The struct looks like this:
struct __align__(8) Elements
{
float weight;
int value;
};
The nvprof delivers the following instruction counts for L1 miss/hits and gdl instructions:
Invocations Avg Min Max Event Name
Kernel: sort(Elements*)
500 0 0 0 gld_inst_8bit
500 0 0 0 gld_inst_16bit
500 1024 1024 1024 gld_inst_32bit
500 0 0 0 gld_inst_64bit
500 0 0 0 gld_inst_128bit
500 120 120 120 l1_global_load_hit
500 120 120 120 l1_global_load_miss
500 0 0 0 uncached_global_load_tr.
If I change the layout of the struct as followed:
struct __align__(8) Elements
{
float weight;
float value;
};
The profiling output looks like this:
Invocations Avg Min Max Event Name
Device 0
Kernel: sort(Elements*)
500 0 0 0 gld_inst_8bit
500 0 0 0 gld_inst_16bit
500 0 0 0 gld_inst_32bit
500 512 512 512 gld_inst_64bit
500 0 0 0 gld_inst_128bit
500 0 0 0 l1_global_load_hit
500 120 120 120 l1_global_load_miss
500 0 0 0 uncached_global_load_tr.
There is no inpact on the execution time at all but i don't understand why the GPU performs 32 bit load instructions on the first variant of the code and 64 bit instructions on the second.

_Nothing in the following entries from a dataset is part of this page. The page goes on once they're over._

-- ==== Sys2Proof/Laws/State.lean ====
section
/-! SUPPORT. What each update of the state leaves as it is, field by field, and what it writes. -/

namespace Sys2Proof.Machine

/-! A core replaced. -/

@[simp] theorem State.setCore_agenda (x : State) (c : Nat) (k : Core) : (x.setCore c k).agenda = x.agenda := rfl
@[simp] theorem State.setCore_fresh (x : State) (c : Nat) (k : Core) : (x.setCore c k).fresh = x.fresh := rfl
@[simp] theorem State.setCore_cur (x : State) (c : Nat) (k : Core) : (x.setCore c k).cur = x.cur := rfl
@[simp] theorem State.setCore_stalled (x : State) (c : Nat) (k : Core) : (x.setCore c k).stalled = x.stalled := rfl
@[simp] theorem State.setCore_stitch (x : State) (c : Nat) (k : Core) : (x.setCore c k).stitch = x.stitch := rfl
@[simp] theorem State.setCore_tick (x : State) (c : Nat) (k : Core) : (x.setCore c k).tick = x.tick := rfl
@[simp] theorem State.setCore_mem (x : State) (c : Nat) (k : Core) : (x.setCore c k).mem = x.mem := rfl
@[simp] theorem State.setCore_poisoned (x : State) (c : Nat) (k : Core) : (x.setCore c k).poisoned = x.poisoned := rfl
@[simp] theorem State.setCore_coreWords (x : State) (c : Nat) (k : Core) : (x.setCore c k).coreWords = x.coreWords := rfl
@[simp] theorem State.setCore_completing (x : State) (c : Nat) (k : Core) : (x.setCore c k).completing = x.completing := rfl
@[simp] theorem State.setCore_queues (x : State) (c : Nat) (k : Core) : (x.setCore c k).queues = x.queues := rfl
@[simp] theorem State.setCore_lastQueue (x : State) (c : Nat) (k : Core) : (x.setCore c k).lastQueue = x.lastQueue := rfl
@[simp] theorem State.setCore_launches (x : State) (c : Nat) (k : Core) : (x.setCore c k).launches = x.launches := rfl
@[simp] theorem State.setCore_decision (x : State) (c : Nat) (k : Core) : (x.setCore c k).decision = x.decision := rfl
@[simp] theorem State.setCore_gangs (x : State) (c : Nat) (k : Core) : (x.setCore c k).gangs = x.gangs := rfl
@[simp] theorem State.setCore_saves (x : State) (c : Nat) (k : Core) : (x.setCore c k).saves = x.saves := rfl
@[simp] theorem State.setCore_marks (x : State) (c : Nat) (k : Core) : (x.setCore c k).marks = x.marks := rfl
@[simp] theorem State.setCore_errorLog (x : State) (c : Nat) (k : Core) : (x.setCore c k).errorLog = x.errorLog := rfl
@[simp] theorem State.setCore_linings (x : State) (c : Nat) (k : Core) : (x.setCore c k).linings = x.linings := rfl
@[simp] theorem State.setCore_tlb (x : State) (c : Nat) (k : Core) : (x.setCore c k).tlb = x.tlb := rfl
@[simp] theorem State.setCore_walks (x : State) (c : Nat) (k : Core) : (x.setCore c k).walks = x.walks := rfl
@[simp] theorem State.setCore_arrivals (x : State) (c : Nat) (k : Core) : (x.setCore c k).arrivals = x.arrivals := rfl
@[simp] theorem State.setCore_tables (x : State) (c : Nat) (k : Core) : (x.setCore c k).tables = x.tables := rfl
@[simp] theorem State.setCore_node (x : State) (c : Nat) (k : Core) : (x.setCore c k).node = x.node := rfl
@[simp] theorem State.setCore_unreachable (x : State) (c : Nat) (k : Core) : (x.setCore c k).unreachable = x.unreachable := rfl
@[simp] theorem State.setCore_remoteSeq (x : State) (c : Nat) (k : Core) : (x.setCore c k).remoteSeq = x.remoteSeq := rfl
@[simp] theorem State.setCore_cmaps (x : State) (c : Nat) (k : Core) : (x.setCore c k).cmaps = x.cmaps := rfl
@[simp] theorem State.setCore_cmapsNow (x : State) (c : Nat) (k : Core) : (x.setCore c k).cmapsNow = x.cmapsNow := rfl
@[simp] theorem State.setCore_rails (x : State) (c : Nat) (k : Core) : (x.setCore c k).rails = x.rails := rfl
@[simp] theorem State.setCore_slicing (x : State) (c : Nat) (k : Core) : (x.setCore c k).slicing = x.slicing := rfl
@[simp] theorem State.setCore_powerLevel (x : State) (c : Nat) (k : Core) : (x.setCore c k).powerLevel = x.powerLevel := rfl
@[simp] theorem State.setCore_over10 (x : State) (c : Nat) (k : Core) : (x.setCore c k).over10 = x.over10 := rfl
@[simp] theorem State.setCore_over12 (x : State) (c : Nat) (k : Core) : (x.setCore c k).over12 = x.over12 := rfl
@[simp] theorem State.setCore_thermal (x : State) (c : Nat) (k : Core) : (x.setCore c k).thermal = x.thermal := rfl
@[simp] theorem State.setCore_power (x : State) (c : Nat) (k : Core) : (x.setCore c k).power = x.power := rfl
@[simp] theorem State.setCore_retraining (x : State) (c : Nat) (k : Core) : (x.setCore c k).retraining = x.retraining := rfl
@[simp] theorem State.setCore_repaired (x : State) (c : Nat) (k : Core) : (x.setCore c k).repaired = x.repaired := rfl
@[simp] theorem State.setCore_resendLimit (x : State) (c : Nat) (k : Core) : (x.setCore c k).resendLimit = x.resendLimit := rfl
@[simp] theorem State.setCore_reports (x : State) (c : Nat) (k : Core) : (x.setCore c k).reports = x.reports := rfl
@[simp] theorem State.setCore_answers (x : State) (c : Nat) (k : Core) : (x.setCore c k).answers = x.answers := rfl
@[simp] theorem State.setCore_corrected (x : State) (c : Nat) (k : Core) : (x.setCore c k).corrected = x.corrected := rfl
@[simp] theorem State.setCore_shocks (x : State) (c : Nat) (k : Core) : (x.setCore c k).shocks = x.shocks := rfl
@[simp] theorem State.setCore_shockSinceTest (x : State) (c : Nat) (k : Core) : (x.setCore c k).shockSinceTest = x.shockSinceTest := rfl
@[simp] theorem State.setCore_test (x : State) (c : Nat) (k : Core) : (x.setCore c k).test = x.test := rfl
@[simp] theorem State.setCore_meas (x : State) (c : Nat) (k : Core) : (x.setCore c k).meas = x.meas := rfl
@[simp] theorem State.setCore_h1 (x : State) (c : Nat) (k : Core) : (x.setCore c k).h1 = x.h1 := rfl
@[simp] theorem State.setCore_drains (x : State) (c : Nat) (k : Core) : (x.setCore c k).drains = x.drains := rfl
@[simp] theorem State.setCore_opened (x : State) (c : Nat) (k : Core) : (x.setCore c k).opened = x.opened := rfl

The kernel is invoked wiht 1 block and 512 threads (so l1_global_load_x counters may be incorrect). All takes place on a GeForce 480 with CUDA 5.0.
EDIT: The sort kernel (a little shortened):
__global__ void sort(Elements* nearest)
{
ThreadIndex idx = index();
__shared__ Elements temp[MAX_ELEMENTS];
__shared__ int index_cache[MAX_ELEMENTS];
temp[idx.x] = nearest[idx.x];
WeightedElements elem = temp[idx.x];
__syncthreads();
int c = 0;
// some index crunching
nearest[idx.x] = temp[c];
}
The basic reason for this is down to code generation by the compiler. PTX assembler has different virtual register state spaces for floating point and integer, and it (I think) isn't possible to perform a 64 bit load into two registers in different state spaces. So the compiler emits two 32 bit loads in the mixed integer/float struct, but can emit a 64 bit vector load into two registers in the float/float struct case.

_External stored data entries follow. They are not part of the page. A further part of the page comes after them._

-- ==== Sys2Proof/Laws/PerInstr.lean ====
section
/-! SUPPORT. Laws of every instruction, one lemma per constructor. Family Encoded: the word of a well-formed instruction has a guard
that is not reserved (R115) and a major that is not 0x00 (R124: the all-zero word is no instruction). -/

set_option Elab.async false

namespace Sys2Proof.Laws.Encoded

/-- A well-formed instruction's word has a guard that is not reserved and a major other than 0x00. -/
def Statement (i : Instr) : Prop := i.wf = true → ∀ w, encode i = some w → (guardOf w).wf = true ∧ fld w 56 8 ≠ 0

theorem none_of_event {i : Instr} (h : encode i = none) : Statement i := by
  intro _ w e
  rw [h] at e
  cases e

theorem good_of_head {w : Word} {op : BitVec 8} {g : Guard} (h1 : fld w 56 8 = op) (h2 : guardOf w = g) (h3 : op ≠ 0)
    (h4 : g.wf = true) : (guardOf w).wf = true ∧ fld w 56 8 ≠ 0 := ⟨h2 ▸ h4, h1 ▸ h3⟩

theorem nop (o : OpsG) : Statement (.nop o) := by
  intro h w e
  simp only [encode, Option.some.injEq] at e
  subst e
  exact good_of_head (op := 0x01) (g := o.g) (by simp (discharger := omega) [fld_or, fld_head_op, fld_put_away]) (by simp (discharger := omega) [guardOf, fld_or, fld_head_neg, fld_head_p, fld_put_away, b1_eq_one]) (by decide) (by simp_all [Instr.wf, OpsG.wf])

theorem add (o : OpsDAB) : Statement (.add o) := by
  intro h w e
  simp only [encode, Option.some.injEq] at e
  subst e
  exact good_of_head (op := 0x10) (g := o.g) (by simp (discharger := omega) [fld_or, fld_head_op, fld_put_away]) (by simp (discharger := omega) [guardOf, fld_or, fld_head_neg, fld_head_p, fld_put_away, b1_eq_one]) (by decide) (by simp_all [Instr.wf, OpsDAB.wf])

theorem sub (o : OpsDAB) : Statement (.sub o) := by
  intro h w e
  simp only [encode, Option.some.injEq] at e
  subst e
  exact good_of_head (op := 0x11) (g := o.g) (by simp (discharger := omega) [fld_or, fld_head_op, fld_put_away]) (by simp (discharger := omega) [guardOf, fld_or, fld_head_neg, fld_head_p, fld_put_away, b1_eq_one]) (by decide) (by simp_all [Instr.wf, OpsDAB.wf])

theorem mul (o : OpsDAB) : Statement (.mul o) := by
  intro h w e
  simp only [encode, Option.some.injEq] at e
  subst e
  exact good_of_head (op := 0x12) (g := o.g) (by simp (discharger := omega) [fld_or, fld_head_op, fld_put_away]) (by simp (discharger := omega) [guardOf, fld_or, fld_head_neg, fld_head_p, fld_put_away, b1_eq_one]) (by decide) (by simp_all [Instr.wf, OpsDAB.wf])

theorem mulh (o : OpsDABu) : Statement (.mulh o) := by
  intro h w e
  simp only [encode, Option.some.injEq] at e
  subst e
  exact good_of_head (op := 0x13) (g := o.g) (by simp (discharger := omega) [fld_or, fld_head_op, fld_put_away]) (by simp (discharger := omega) [guardOf, fld_or, fld_head_neg, fld_head_p, fld_put_away, b1_eq_one]) (by decide) (by simp_all [Instr.wf, OpsDABu.wf])

theorem div (o : OpsDABu) : Statement (.div o) := by
  intro h w e
  simp only [encode, Option.some.injEq] at e
  subst e
  exact good_of_head (op := 0x14) (g := o.g) (by simp (discharger := omega) [fld_or, fld_head_op, fld_put_away]) (by simp (discharger := omega) [guardOf, fld_or, fld_head_neg, fld_head_p, fld_put_away, b1_eq_one]) (by decide) (by simp_all [Instr.wf, OpsDABu.wf])

theorem rem (o : OpsDABu) : Statement (.rem o) := by
  intro h w e
  simp only [encode, Option.some.injEq] at e
  subst e
  exact good_of_head (op := 0x15) (g := o.g) (by simp (discharger := omega) [fld_or, fld_head_op, fld_put_away]) (by simp (discharger := omega) [guardOf, fld_or, fld_head_neg, fld_head_p, fld_put_away, b1_eq_one]) (by decide) (by simp_all [Instr.wf, OpsDABu.wf])

theorem and (o : OpsDAB) : Statement (.and o) := by
  intro h w e
  simp only [encode, Option.some.injEq] at e
  subst e
  exact good_of_head (op := 0x16) (g := o.g) (by simp (discharger := omega) [fld_or, fld_head_op, fld_put_away]) (by simp (discharger := omega) [guardOf, fld_or, fld_head_neg, fld_head_p, fld_put_away, b1_eq_one]) (by decide) (by simp_all [Instr.wf, OpsDAB.wf])

theorem or (o : OpsDAB) : Statement (.or o) := by
  intro h w e
  simp only [encode, Option.some.injEq] at e
  subst e
  exact good_of_head (op := 0x17) (g := o.g) (by simp (discharger := omega) [fld_or, fld_head_op, fld_put_away]) (by simp (discharger := omega) [guardOf, fld_or, fld_head_neg, fld_head_p, fld_put_away, b1_eq_one]) (by decide) (by simp_all [Instr.wf, OpsDAB.wf])

theorem xor (o : OpsDAB) : Statement (.xor o) := by
  intro h w e
  simp only [encode, Option.some.injEq] at e
  subst e
  exact good_of_head (op := 0x18) (g := o.g) (by simp (discharger := omega) [fld_or, fld_head_op, fld_put_away]) (by simp (discharger := omega) [guardOf, fld_or, fld_head_neg, fld_head_p, fld_put_away, b1_eq_one]) (by decide) (by simp_all [Instr.wf, OpsDAB.wf])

This can be illustrated by considering the following model of your code:
struct __align__(8) ElementsB
{
float weight;
float value;
};
struct __align__(8) ElementsA
{
float weight;
int value;
};
template<typename T>
__global__ void kernel(const T* __restrict__ in, T* __restrict__ out, bool flag)
{
int idx = threadIdx.x + blockIdx.x * blockDim.x;
T ival = in[idx];
if (flag) {
out[idx] = ival;
}
}
template __global__ void kernel<ElementsA>(const ElementsA *, ElementsA *, bool);
template __global__ void kernel<ElementsB>(const ElementsB *, ElementsB *, bool);
Here we have the two structures you mentioned, and a simple templated kernel instantiated for both types. If we look at the PTX emitted by the compiler for sm_20 (CUDA 5.0 release compiler), the differences are obvious. For the ElementsA
instance:
ld.param.u32 %r4, [_Z6kernelI9ElementsAEvPKT_PS1_b_param_0];
ld.param.u32 %r5, [_Z6kernelI9ElementsAEvPKT_PS1_b_param_1];
ld.param.u8 %rc1, [_Z6kernelI9ElementsAEvPKT_PS1_b_param_2];
cvta.to.global.u32 %r1, %r5;
cvta.to.global.u32 %r6, %r4;
.loc 2 16 1
mov.u32 %r7, %ntid.x;
mov.u32 %r8, %ctaid.x;
mov.u32 %r9, %tid.x;
mad.lo.s32 %r2, %r7, %r8, %r9;
.loc 2 18 1
shl.b32 %r10, %r2, 3;
add.s32 %r11, %r6, %r10;
ld.global.u32 %r3, [%r11+4]; // 32 bit integer load
ld.global.f32 %f1, [%r11]; // 32 bit floating point load
(comments added for emphasis)
and for the Element B
instance:
ld.param.u32 %r3, [_Z6kernelI9ElementsBEvPKT_PS1_b_param_0];
ld.param.u32 %r4, [_Z6kernelI9ElementsBEvPKT_PS1_b_param_1];
ld.param.u8 %rc1, [_Z6kernelI9ElementsBEvPKT_PS1_b_param_2];
cvta.to.global.u32 %r1, %r4;
cvta.to.global.u32 %r5, %r3;
.loc 2 16 1
mov.u32 %r6, %ntid.x;
mov.u32 %r7, %ctaid.x;
mov.u32 %r8, %tid.x;
mad.lo.s32 %r2, %r6, %r7, %r8;
.loc 2 18 1
shl.b32 %r9, %r2, 3;
add.s32 %r10, %r5, %r9;
ld.global.v2.f32 {%f9, %f10}, [%r10]; // 64 bit float2 load
The reason there is no performance penalty between the two is that the underlying hardware uses 128 byte fetches for coalesced warp level loads, and in both cases the transactions result in the same pair of 128 byte fetches.